* EXERCISE AIM *
Below are records; copy every line in them that holds the word "waiting".

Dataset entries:
++++

-- ==== Sys2Proof/Safety.lean ====
section
/-! DEFINITION. The vocabulary of the statements: a safe step, what a step leaves alone, what it stores, how a command completes, the canonical form of the memories, faults, loss of power, and the meter's records and their chain. -/

namespace Sys2Proof

/-- The step of a state answers a next state. -/
def safeStep (s : Machine.State) : Prop := ∃ t, Machine.step s = .next t

/-- The meter's own commands: what happens at the cartridge, its clocked occasions and the marker input (R376). -/
def Instr.ofMeter : Instr → Prop
  | .intervalRecord | .meterPowerLost _ | .meterPowerRestored | .meterStart | .coverOpened | .coverClosed | .unseated | .seated | .serviceSessionBegin | .serviceSessionEnd => True
  | .meterTimeAdjust _ | .tamperClear | .buttonPress | .displayTimeout | .channelComparison _ _ | .sagBegin _ | .sagEnd _ _ | .backfill | .markerReceipt _ _ | .markerHoldEnd | .governorTick _ => True
  | _ => False

/-- The host's own accesses over the link: doorbells, queue contexts, registers and the device-memory window, a window access within one 64-byte unit (R335, R338, R340). -/
def Instr.hostAccess : Instr → Prop
  | .hostQueueCreate _ | .hostQueueDelete _ | .dbProd _ _ | .dbCons _ _ | .bridgeDmaResume _ | .bridgeDmaAbort _ | .consumerIndexWrite _ | .overwriteOldest | .stopAtFull | .clearTheMirror => True
  | .guardValueWrite _ _ | .ctlGrdFence _ | .ctlGrdRpwr _ | .ctlGrdPromo _ | .lockBitWrite _ | .ctlClkWrite _ | .fsetWrite _ _ | .grant _ _ | .ctlDbgWrite _ | .registerWrite _ _ _ _ | .clearOnRead _ _ => True
  | .windowWrite off data _ => 1 ≤ data.length ∧ off.toNat % 64 + data.length ≤ 64
  | .windowRead off len => 1 ≤ len ∧ off.toNat % 64 + len ≤ 64
  | _ => False

end Sys2Proof

namespace Sys2Proof.Machine

/-- From `s` the host's accesses of a list are performed one after the other, to `t` (R335). -/
def performs (s : State) : List Instr → State → Prop
  | [], t => t = s
  | c :: l, t => ∃ u, (c.hostAccess → exec c s = .next u) ∧ (¬ c.hostAccess → u = s) ∧ performs u l t

/-! What a command leaves alone. -/

/-- The parts of State. -/
inductive Part where
  | pending | time | free | host | sram | cores | lregions | regions | settings | grd | num | run | brg | stg | cfg | bat | net | store | orc | prs | dma | eng | flt | log | pwr | keys | meter | mir | out
  deriving DecidableEq, Repr

/-- A part is the same in two states. -/
def Part.same (p : Part) (s t : State) : Prop :=
  match p with
  | .pending => t.pending = s.pending
  | .time => t.time = s.time
  | .free => t.free = s.free
  | .host => t.host = s.host
  | .sram => t.sram = s.sram
  | .cores => t.cores = s.cores
  | .lregions => t.lregions = s.lregions
  | .regions => t.regions = s.regions
  | .settings => t.set = s.set
  | .grd => t.grd = s.grd
  | .num => t.num = s.num
  | .run => t.run = s.run
  | .brg => t.brg = s.brg
  | .stg => t.stg = s.stg
  | .cfg => t.cfg = s.cfg
  | .bat => t.bat = s.bat
  | .net => t.net = s.net
  | .store => t.store = s.store
  | .orc => t.orc = s.orc
  | .prs => t.prs = s.prs
  | .dma => t.dma = s.dma
  | .eng => t.eng = s.eng
  | .flt => t.flt = s.flt
  | .log => t.log = s.log
  | .pwr => t.pwr = s.pwr
  | .keys => t.keys = s.keys
  | .meter => t.meter = s.meter
  | .mir => t.mir = s.mir
  | .out => t.out = s.out

/-- Every part but those named is unchanged. -/
structure onlyChanges (l : List Part) (s t : State) : Prop where
  same : ∀ p : Part, p ∉ l → p.same s t

/-- The entries of a table at every key but `k` are unchanged. -/
def sameBut {α : Type} (d : α) (k : Nat) (a b : Tab α) : Prop := ∀ j, j ≠ k → Tab.get d b j = Tab.get d a j

/-! Memory. -/

/-- After the step the memory holds the bytes `d` from `a`, and every byte outside them reads as before. -/
def stores (m n : Memory) (a : Nat) (d : List Byte) : Prop :=
  ∀ b, Tab.get (0 : Byte) n b = if a ≤ b ∧ b < a + d.length then d.getD (b - a) 0 else Tab.get (0 : Byte) m b

/-- The four byte memories are in canonical form: addresses strictly rising, no byte listed at the value of an unlisted one. -/
def State.memWf (s : State) : Prop := s.host.wf ∧ s.sram.wf ∧ s.store.mem.wf ∧ s.orc.flash.wf

/-- A byte of the store outside the commit store of every region in service (R20, R280). -/
def State.offSnap (s : State) (b : Nat) : Prop :=
  ∀ r ∈ s.serviceRegions, ∀ runB, ∀ l ∈ s.snapLines runB r, ¬ (lineKey (s.column r) l.1 0 * 2048 + l.2 * 2048 ≤ b ∧ b < lineKey (s.column r) l.1 0 * 2048 + l.2 * 2048 + 2048)

/-- A byte of the store within a line of a region's column. -/
def State.inLine (s : State) (r bank line b : Nat) : Prop := lineKey (s.column r) bank line * 2048 ≤ b ∧ b < lineKey (s.column r) bank line * 2048 + 2048

/-- A byte of the store outside every checkpoint-staging line of the configuration in force (R255). -/
def State.offStaging (s : State) (b : Nat) : Prop := ∀ k r bank line, runLine s.stagingRuns k = some (r, bank, line) → ¬ s.inLine r bank line b

/-- The lines of a shard that a `COPY` value addresses, by their place in the store (R352). -/
def State.paramKeys (s : State) (r : Nat) (sh : Shard) (c : Nat) : List Nat := (s.paramLines r sh c).map fun x => lineKey (s.column r) x.1 x.2

/-- Half `h` of a working line holds the working elements that the parameters of a master line give (R150). -/
def holdsWorking (line : List Byte) (h : Nat) (m : List Byte) : Prop :=
  ∀ x, x < 1024 → blockSrc x / 2048 = h → (line.drop (2 * x)).take 2 = leBytes 2 (workElem m (blockSrc x % 2048 / 4)).1

/-- A byte of SRAM outside every row vector of an orchard table (R156). -/
def offVectors (s : State) (t : OrcTable) (b : Nat) : Prop :=
  ∀ q x, x ∈ (s.course q).orcCons → x.table = t.table → ∀ place, ¬ (s.sramBase q x.core + (x.soff + 8 * place) ≤ b ∧ b < s.sramBase q x.core + (x.soff + 8 * place) + 8)

/-! Completions (R343, R344, R356). -/

/-- What waits in the completion queue paired with the submission queue of a command (R343). -/
def State.waiting (s : State) (h : CmdHdr) : List CqItem := (s.hq (513 + 2 * h.sq.val)).items

/-- Between two states the command completes: its entry is the last in its completion queue, whose other members are unchanged, as are the other queues. -/
def completes (s t : State) (h : CmdHdr) (status : Byte) (res0 res1 res2 : U64) : Prop :=
  t.hq (513 + 2 * h.sq.val) =
    { s.hq (513 + 2 * h.sq.val) with items := s.waiting h ++ [.cmd h.cid status (BitVec.ofNat 16 h.sq.val) res0 res1 res2] } ∧
  ∀ q, q ≠ 513 + 2 * h.sq.val → t.hq q = s.hq q

/-- A register write is dropped whole: counted, and its address and cause recorded if none was since the last read (R362). -/
def discards (s t : State) (addr cause : Nat) (mbus : Bool) : Prop :=
  t.set = { s.set with
    discCount := sat32 s.set.discCount 1
    daddr := if s.set.disc then s.set.daddr else BitVec.ofNat 32 (addr % 2 ^ 26 + cause * 2 ^ 26 + b2n mbus * 2 ^ 30)
    disc := true }

/-! Lanes and their links (R228, R232, R236). -/

/-- A link that has sent a lane-change frame and keeps it (R233, R235). -/
def LinkSt.announced (x : LinkSt) : LinkSt := { x with outst := x.outst ++ [{ seq := x.fseq, change := true }], fseq := x.fseq + 1, agreed := true }

/-- Lane `l` of an engine becomes `x`, and its link follows: down below the lanes it needs, aligning once it waits and has them, announcing a change of its lanes while it is up and has room for the frame, otherwise as it was. Nothing else of the engines changes but the count of retired lanes. -/
structure laneBecomes (e l : Nat) (x : LaneSt) (s t : State) : Prop where
  lane : t.lane e l = x
  lanes : sameBut {} l (s.engine e).lanes (t.engine e).lanes
  links : ∀ j, s.laneLink e l ≠ some j → t.link e j = s.link e j
  starved : ∀ j, s.laneLink e l = some j → (t.serviceLanes e j).length < s.minLanes e j → (t.link e j).st = .down
  woken : ∀ j, s.laneLink e l = some j → (s.link e j).st = .down → (s.engine e).ok = true → 0 < (t.serviceLanes e j).length → s.minLanes e j ≤ (t.serviceLanes e j).length →
    t.link e j = { s.link e j with st := .align, lanes := t.serviceLanes e j }
  told : ∀ j, s.laneLink e l = some j → s.minLanes e j ≤ (t.serviceLanes e j).length → (s.link e j).st = .up → (s.link e j).agreed = false → s.hasRoom e j = true →
    ((s.link e j).lanes ≠ t.serviceLanes e j ∨ ∃ m ∈ t.serviceLanes e j, (t.lane e m).mark = true) →
    t.link e j = (s.link e j).announced ∧ t.out = s.out ++ [.frame e j (changeFrame (s.link e j).fseq (s.link e j).rxLast)]
  kept : ∀ j, s.laneLink e l = some j → (s.link e j).st ≠ .down → s.minLanes e j ≤ (t.serviceLanes e j).length →
    ((s.link e j).st ≠ .up ∨ (s.link e j).agreed = true ∨ s.hasRoom e j = false ∨ ((s.link e j).lanes = t.serviceLanes e j ∧ ∀ m ∈ t.serviceLanes e j, (t.lane e m).mark = false)) →
    t.link e j = s.link e j ∧ t.out = s.out
  rest : ∃ ls lk n, t.engine e = { s.engine e with lanes := ls, links := lk, retCount := n }
  engines : sameBut {} e s.eng t.eng

/-- Lane `l` of an engine becomes `x`; nothing else of the engines changes. -/
structure laneOnly (e l : Nat) (x : LaneSt) (s t : State) : Prop where
  lane : t.lane e l = x
  lanes : sameBut {} l (s.engine e).lanes (t.engine e).lanes
  rest : ∃ ls, t.engine e = { s.engine e with lanes := ls }
  engines : sameBut {} e s.eng t.eng

/-- A lane pair is retired: counted, and logged last with its lane number and both error counts (R230). -/
structure laneRetires (e l errs partnerErrs : Nat) (s t : State) : Prop where
  lane : laneBecomes e l { s.lane e l with st := .retired, bad := 0, badPartner := 0, mark := false } s t
  count : (t.engine e).retCount = (s.engine e).retCount + 1
  logged : ∃ x, t.log.recs.getLast? = some x ∧ x.item.cls = 0x30 ∧ x.item.sub = e * 64 + l ∧ x.step = s.run.step ∧ x.item.detail = min errs 0xFFFF + 2 ^ 16 * min partnerErrs 0xFFFF

/-- A training attempt of a lane pair fails: it starts again, or the third since it left `DARK` retires it (R228). -/
structure attemptFails (e l errs partnerErrs : Nat) (s t : State) : Prop where
  again : (s.lane e l).fails < 2 → laneBecomes e l { s.lane e l with st := .equalise, fails := (s.lane e l).fails + 1 } s t ∧ (t.engine e).retCount = (s.engine e).retCount
  third : 2 ≤ (s.lane e l).fails → laneRetires e l errs partnerErrs s t

/-- Link `j` of an engine becomes `x`; nothing else of the engines changes. -/
structure linkOnly (e j : Nat) (x : LinkSt) (s t : State) : Prop where
  link : t.link e j = x
  links : ∀ i, i ≠ j → t.link e i = s.link e i
  rest : ∃ lk, t.engine e = { s.engine e with links := lk }
  engines : sameBut {} e s.eng t.eng

/-- A link that has gone down: its outstanding frames, credits and beacon are gone (R236). -/
def LinkSt.downed (x : LinkSt) (aligns : Nat) : LinkSt :=
  { x with st := .down, lanes := [], outst := [], cred := [], freed := [], part := [], agreed := false, rxLast := 0xFFFF, nakSent := false, fseq := 0, beacon := none, cdiff := false, ldiff := false, aligns := aligns }

/-- A link goes down, and aligns afresh if its lanes suffice; one that was up is logged (R232, R236). -/
structure linkFails (e j aligns : Nat) (s t : State) : Prop where
  only : linkOnly e j
    (if (s.engine e).ok = true ∧ 0 < (s.serviceLanes e j).length ∧ s.minLanes e j ≤ (s.serviceLanes e j).length then { (s.link e j).downed aligns with st := .align, lanes := s.serviceLanes e j }
     else (s.link e j).downed aligns) s t
  logged : (s.link e j).st = .up → ∃ x, t.log.recs.getLast? = some x ∧ x.item.cls = 0x31 ∧ x.item.sub = e * 8 + j
  frame : onlyChanges [.eng, .log] s t

/-- A link replays: nothing is outstanding, or a frame has been replayed 8 times and the link fails, or every outstanding frame is sent again in order, counted (R235, R236). -/
structure replays (e j : Nat) (s t : State) : Prop where
  idle : (s.link e j).outst = [] → t = s
  fails : (∃ f ∈ (s.link e j).outst, 8 ≤ f.replays) → linkFails e j (s.link e j).aligns s t
  again : (s.link e j).outst ≠ [] → (∀ f ∈ (s.link e j).outst, f.replays < 8) →
    t.link e j = { s.link e j with outst := (s.link e j).outst.map fun f => { f with replays := f.replays + 1 } } ∧ (∀ i, i ≠ j → t.link e i = s.link e i) ∧
    (∃ lk, t.engine e = { s.engine e with links := lk, replay := sat32 (s.engine e).replay 1 }) ∧ sameBut {} e s.eng t.eng ∧
    t.out = s.out ++ ((s.link e j).outst.flatMap fun f => (f.frames (s.link e j).rxLast).map (.frame e j)) ∧ onlyChanges [.eng, .out] s t

/-- A link asks for replay from the frame after the last good one, once until it comes (R235). -/
structure asksReplay (e j : Nat) (s t : State) : Prop where
  asked : (s.link e j).nakSent = true → t = s
  asks : (s.link e j).nakSent = false → linkOnly e j { s.link e j with nakSent := true } s t ∧ t.out = s.out ++ [.frame e j (ackOnly (s.link e j).fseq (s.link e j).rxLast true [])] ∧ onlyChanges [.eng, .out] s t

/-- The packets that a data frame completes on a link, each under its name (R234). -/
def State.framePackets (s : State) (e j : Nat) (f : Frame) : List (Nat × Packet) :=
  ((cutFlits 36 ((s.link e j).part ++ frameFlits f)).1.zipIdx).filterMap fun y =>
    match y.1 with
    | [] => none
    | h :: l => some (j, packetOfFlits h l (f.names[y.2]?.getD { bytes := 32 * l.length }))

++++

* ANSWER TO THIS TASK *
def State.waiting (s : State) (h : CmdHdr) : List CqItem := (s.hq (513 + 2 * h.sq.val)).items
    { s.hq (513 + 2 * h.sq.val) with items := s.waiting h ++ [.cmd h.cid status (BitVec.ofNat 16 h.sq.val) res0 res1 res2] } ∧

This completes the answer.